There was a 12-year-old girl that was in the group. Her mother was threatened that her daughter would be raped and tortured. And the suspects repeatedly told her, "How much is your daughter's life worth?"

We found a room underneath the stairwell which was being used as an extortion room. There was a single chair, multiple phones, a baseball bat, and people would be brought into that room and threatened while they called their family members, asking for anyone to send money.

Instead of trying to develop the smuggling routes and contacts in Mexico, we have what's called bacadoras (ph) which are take-down men that will seek out houses like this, and they'll go them to do a home invasion to steal the human cargo.

They don't have the best intelligence, so they may think they're going after this house, but they hit the next-door neighbor instead.
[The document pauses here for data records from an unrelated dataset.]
/-- A reserved T value, or one the entry does not accept (R197, R225, R233, R243, R245, R254, R256, R262, R271, R287). -/
def badT (w : Row) (r : Raw) : Bool :=
  let t := r.t.toNat
  let sub := w.subOf r.mod
  match w.kind with
  | .i => decide (t > 2) || (w.opc == 0x04A && t != 0) || (w.opc == 0x014 && t != 2)
  | .x => t == 3
  | .f => decide (t > 3) || (t == 3 && decide (0x183 ≤ w.opc) && decide (w.opc ≤ 0x188))
  | .m =>
    if w.opc == 0x1C4 || w.opc == 0x1C5 then (t != 4 && t != 5) || (t == 5 && (sub == 13 || sub == 14))
    else if w.opc == 0x1C3 then t != 0
    else t == 7 || (w.opc != 0x1C2 && r.mod.extractLsb' 6 2 == 3 && t != 4 && t != 5)
  | .n => if w.opc == 0x210 then t == 3 || t == 6 || t == 7 else t != 0
  | .s => w.opc == 0x190 && decide (sub < 14) && t != 0

/-- A non-zero modifier bit that the entry does not use (R198, R228, R243, R245, R246, R256). -/
def badCompute (w : Row) (r : Raw) : Bool :=
  let m := r.mod
  let sub := w.subOf m
  let t := r.t.toNat
  m.extractLsb' 0 4 != 0 || (m.getLsbD 11 && !w.w) || (m.getLsbD 10 && !w.x2) || (m.extractLsb' 8 2 != 0 && !w.rm)
  || (w.kind == .x && m.getLsbD 11 && decide (t ≥ 4))
  || (w.kind == .f && m.getLsbD 10 && decide (t ≥ 2))
  || (w.opc == 0x190 && ((m.getLsbD 11 && !(decide (6 ≤ sub) && decide (sub ≤ 13)))
      || (m.getLsbD 10 && decide (sub > 3))
      || (m.extractLsb' 8 2 != 0 && (sub == 0 || sub == 1 || sub == 4 || sub == 14 || sub == 15))))

/-- The same in the memory layout (R198, R241, R261, R269 to R271, R277, R278). -/
def badMemory (w : Row) (r : Raw) : Bool :=
  let m := r.mod
  let sub := w.subOf m
  let sxOk := (w.opc == 0x1C4 || w.opc == 0x1C5) && r.t == 5 && decide (sub < 10) && r.hasImm
  let scaled := w.opc == 0x1C0 || w.opc == 0x1C1 || w.opc == 0x1C3 || w.opc == 0x0C5
  (m.getLsbD 0 && !sxOk)
  || (m.extractLsb' 6 2 != 0 && (w.opc == 0x1C2 || w.opc == 0x1C3 || w.opc == 0x1C9 || w.opc == 0x1CA))
  || (scaled && (m.getLsbD 11 || (r.b == 0xD0#8 && m.extractLsb' 8 3 != 0)))
  || (w.opc == 0x0C5 && m.extractLsb' 1 3 != 0)

/-- The same for the matrix queue, with its control operand (R181). -/
def badMatrix (w : Row) (r : Raw) : Bool :=
  let m := r.mod
  let add := m.getLsbD 9
  let sp := m.extractLsb' 7 2
  let dens := m.extractLsb' 5 2
  m.extractLsb' 10 2 != 0 || r.imm.extractLsb' 7 25 != 0
  || (r.imm.getLsbD 6 && (w.opc != 0x20C || r.imm.extractLsb' 0 6 != 0))
  || (if w.opc == 0x208 then add || sp != 0 || (dens != 0 && w.v != 3)
      else m.extractLsb' 0 7 != 0 || sp == 3 || (w.opc == 0x20C && sp != 0) || (add && (w.opc != 0x20F || sp != 2)))

/-- The same for the other engine commands and the cell commands (R282, R283, R287). -/
def badCommand (w : Row) (r : Raw) : Bool :=
  let m := r.mod
  let op := (m.extractLsb' 8 4).toNat
  let size := (m.extractLsb' 6 2).toNat
  (op != 0 && w.opc != 0x210) || (size != 0 && w.opc != 0x201 && w.opc != 0x210) || (size == 3 && w.opc == 0x201)
  || (w.opc == 0x210 && size != 0 && (r.t == 4 || r.t == 5 || op == 3 || op == 4))
  || (r.imm != 0 && !((w.opc == 0x218 || w.opc == 0x21A) && r.a == 0xD1#8))

/-- A non-zero IMM bit that the word does not use (R196, R199, R211, R226, R237, R242). -/
def badImm (w : Row) (r : Raw) : Bool :=
  match w.fmt with
  | .control => r.imm &&& ~~~w.imm != 0
  | .dest | .unary | .binary | .ternary =>
    if w.imm != 0 || !r.hasImm then r.imm &&& ~~~w.imm != 0
    else decide (0x0D0 ≤ w.opc) && decide (w.opc ≤ 0x0D4) && r.imm.extractLsb' 1 31 != 0
  | _ => false

/-- A non-zero SUB bit of an instruction whose entry gives no SUB (R198). -/
def Row.unusedSub (w : Row) (r : Raw) : Bool := (w.layout == .compute || w.layout == .memory) && w.subs == [0] && w.subOf r.mod != 0

/-- Detail 1: a non-zero bit in a zero or unused field, or a reserved T value. -/
def badFields (w : Row) (r : Raw) : Bool :=
  r.z != 0 || badT w r || badImm w r || w.unusedSub r ||
  (match w.layout with
   | .compute => badCompute w r | .memory => badMemory w r | .matrix => badMatrix w r | .command => badCommand w r)

/-- Which of A, B, C is a 64-bit source (R228, R231, R234 to R236, R245, R256). -/
def Row.wide (w : Row) (r : Raw) : Bool × Bool × Bool :=
  let ww := r.mod.getLsbD 11
  let sub := w.subOf r.mod
  match w.kind with
  | .i =>
    if w.opc == 0x047 then (false, false, true)
    else if w.opc == 0x014 then (false, false, false)
    else (ww, ww && !(decide (0x080 ≤ w.opc) && decide (w.opc ≤ 0x083)) && w.opc != 0x085,
          ww && (w.opc == 0x046 || w.opc == 0x04C || w.opc == 0x095))
  | .f => let d := r.t == 3
          (d, d && w.opc != 0x149, d)
  | .s => if w.opc == 0x190 then
            (sub == 5 || sub == 12 || sub == 13 || (ww && (sub == 6 || sub == 7 || sub == 10 || sub == 11)) ||
              (r.mod.getLsbD 10 && (sub == 2 || sub == 3)), false, false)
          else (false, false, false)
  | _ => (false, false, false)

/-- A special register that cannot be read as a pair (R195, R228, R238). -/
def notPair : Option Spec → Bool
  | some (.special r) => !r.pairs
  | _ => false

/-- Detail 3: a register kind that a field does not accept. -/
def badKinds (w : Row) (r : Raw) (d a b c : Option Spec) : Bool :=
  let no := fun (l : List Names) (s : Option Spec) => match s with | some x => !l.contains x.names | none => false
  let sub := w.subOf r.mod
  let cAcc : List Names := if w.opc == 0x1C4 then (if sub == 9 then nVGImm else nNone) else w.c
  let (wa, wb, wc) := w.wide r
  (no w.d d && r.d != 0xD1#8) || no w.a a || no w.b b || no cAcc c
  || (wa && notPair a) || (wb && notPair b) || (wc && notPair c)
  || (w.opc == 0x1C1 && r.t == 6 && r.c == 0xD1#8)
  || (w.opc == 0x107 && decide (sub < 4) && (if sub < 2 then d.map Spec.names != some .q else d.map Spec.names != some .g))
  || ((w.opc == 0x041 || w.opc == 0x043) &&
      (match c.map Spec.names, d.map Spec.names with
       | some .q, some .g => false | some .q, _ => true | some .p, some .zero => true | _, _ => false)
      )
  || ((w.opc == 0x041 || w.opc == 0x043) && c == some (.p 0))

/-- The operations of R210, never uniform. -/
def Row.perThread (w : Row) : Bool := decide (w.opc < 0x040)

/-- A uniform instruction (R47): engine and cell commands, xpick, first and actc, and every one whose operands are uniform. -/
def Row.uniform (w : Row) (d a b c : Option Spec) : Bool :=
  let u := fun (s : Option Spec) => match s with | some x => x.uniform | none => true
  w.fmt == .engine || w.opc == 0x104 || w.opc == 0x108 || w.opc == 0x109
  || (!w.perThread && u d && u a && u b && u c)

/-- Detail 6: a g or q destination written from a per-thread source (R47). -/
def badMix (w : Row) (d a b c : Option Spec) : Bool :=
  let u := fun (s : Option Spec) => match s with | some x => x.uniform | none => true
  w.fmt != .engine && !w.perThread && !(decide (0x100 ≤ w.opc) && decide (w.opc ≤ 0x109))
  && (match d with | some (.g _) | some (.q _) => true | _ => false) && !(u a && u b && u c)

/-- Detail 7: an ordering annotation the entry does not allow (R241, R266). -/
def badOrder (w : Row) (r : Raw) : Bool :=
  w.layout == .memory &&
  (let ord := (r.mod.extractLsb' 4 2).toNat
   let ok : List Nat :=
     if w.opc == 0x1C0 then [0, 1] else if w.opc == 0x1C1 || w.opc == 0x1C5 then [0, 2]
     else if w.opc == 0x1C4 then [0, 1, 2] else if w.opc == 0x1C8 || w.opc == 0x1C9 then [1, 2, 3] else [0]
   !ok.contains ord || (ord == 0 && r.mod.extractLsb' 1 3 != 0))

/-- Detail 8: a variant or SUB value that the entry does not give (R211, R226, R240, R244, R271, R280). -/
def badSub (w : Row) (r : Raw) : Bool :=
  let sub := w.subOf r.mod
  let n := r.imm.toNat
  (w.layout != .matrix && !w.subs.contains sub)
  || ((w.opc == 0x001 || w.opc == 0x002) && n % 16 == 0)
  || (w.opc == 0x0C3 && r.t == 2 && decide (sub > 1))
  || ((w.opc == 0x101 || w.opc == 0x102) && decide (r.t.toNat ≥ 4) && decide (sub % 8 ≥ 3))
  || (w.opc == 0x208 && r.mod.extractLsb' 5 2 == 3)
  || ((w.opc == 0x015 || w.opc == 0x016) && !(decide (n ≤ 3) || (decide (0x100 ≤ n) && decide (n ≤ 0x187))))

/-- Detail 10: an engine operand register outside its alignment (R181, R283). -/
def badAlign (w : Row) (r : Raw) (d a b : Option Spec) : Bool :=
  let al := fun (k top : Nat) (s : Option Spec) =>
    match s with | some (.g n) => n.val % k != 0 || decide (n.val > top) | some (.v n) => n.val % k != 0 | _ => false
  let even := fun s => al 2 62 s
  let pairSp := r.mod.extractLsb' 7 2 != 2
  if w.opc == 0x200 then al 2 58 a
  else if w.opc == 0x201 then even a || even b
  else if w.opc == 0x202 then al 2 60 a
  else if w.opc == 0x204 then al 8 56 a
  else if w.opc == 0x210 then al 4 60 a
  else if w.opc == 0x21B then even d
  else if w.opc == 0x208 then al 4 60 a || al 4 60 b
  else if w.opc == 0x20D then pairSp && even a
  else if w.opc == 0x20E then pairSp && even d
  else if w.opc == 0x20F then (pairSp && even d) || even b
  else false

/-- The class-1 detail of a canonical word, the first row of R208 that it breaks; none when it is an instruction. -/
def Raw.detail (r : Raw) : Option Nat :=
  match r.row with
  | none => some 0
  | some w =>
    let d := specOf r.d.toNat
    let a := specOf r.a.toNat
    let b := specOf r.b.toNat
    let c := specOf r.c.toNat
    let special := match d with | some (.special _) => true | _ => false
    let imms := (if r.a == 0xD1#8 then 1 else 0) + (if r.b == 0xD1#8 then 1 else 0) + (if r.c == 0xD1#8 then 1 else 0)
    if badFields w r then some 1
    else if d.isNone || a.isNone || b.isNone || c.isNone || special then some 2
    else if badKinds w r d a b c then some 3
    else if decide (imms > 1) || r.d == 0xD1#8 then some 4
    else if w.uniform d a b c && (r.neg != 0 || r.gp != 0) then some 5
    else if badMix w d a b c then some 6
    else if badOrder w r then some 7
    else if badSub w r then some 8
    else if (w.opc == 0x1C4 || w.opc == 0x1C5) && r.mod.extractLsb' 6 2 == 3 then some 9
    else if badAlign w r d a b then some 10
    else none

/-- Whether a raw word is uniform as far as its fields can be read. -/
def Raw.uniform (r : Raw) : Bool :=
  match r.row with
  | none => false
  | some w => w.uniform (specOf r.d.toNat) (specOf r.a.toNat) (specOf r.b.toNat) (specOf r.c.toNat)

/-- The class-1 detail of an operation's canonical word, and of a compact form its own conditions: D of a compare
is 0 to 7 (R204; log entry 11). -/
def Instr.detail (i : Instr) : Option Nat :=
  match compact i with
  | some (form, _, f) =>
    if ((decide (0x16 ≤ form) && decide (form ≤ 0x1F)) || (decide (0x49 ≤ form) && decide (form ≤ 0x4E))) && decide (f.d.val > 7)
    then some 3 else none
  | none =>
    match canonical i with
    | some (opc, v, o) =>
      if opc == 0x208 && (o.mod.extractLsb' 3 2).toNat != v then some 8 else (o.raw opc).detail
    | none => none

/-! ### Decoding operations (R201, R204 to R206) -/

/-- What the bytes at the head of a list are. `bad` gives the class-1 detail, the guard and whether the word is uniform;
`short` says that the item runs past the bytes given. -/
inductive Decoded where
  | op (i : Instr) (rest : List Byte)
  | bad (detail : Nat) (neg : Bool) (gp : Fin 8) (uniform : Bool) (rest : List Byte)
  | short
deriving DecidableEq, Repr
So you have six arms men kicking down your door, looking to steal illegal aliens.

This isn't just on a residential street. You can be going down the freeway at 65 miles an hour. And they're going to confront you at gunpoint. They'll force the vehicle off the road, and they'll kidnap people out of the vehicle and take them to a house and extort them.

HANNITY: The spiral of violence continues from south of the border. To the streets of American cities, forever changing those in its path.

"MARIA": It invades your life. It stays with you for the rest of your life. It stays with you the rest of your life, and it's horrible.

(END VIDEOTAPE)

HANNITY: So will anyone challenge Miss Napolitano, considering she is responsible now for keeping us safe? Frightening.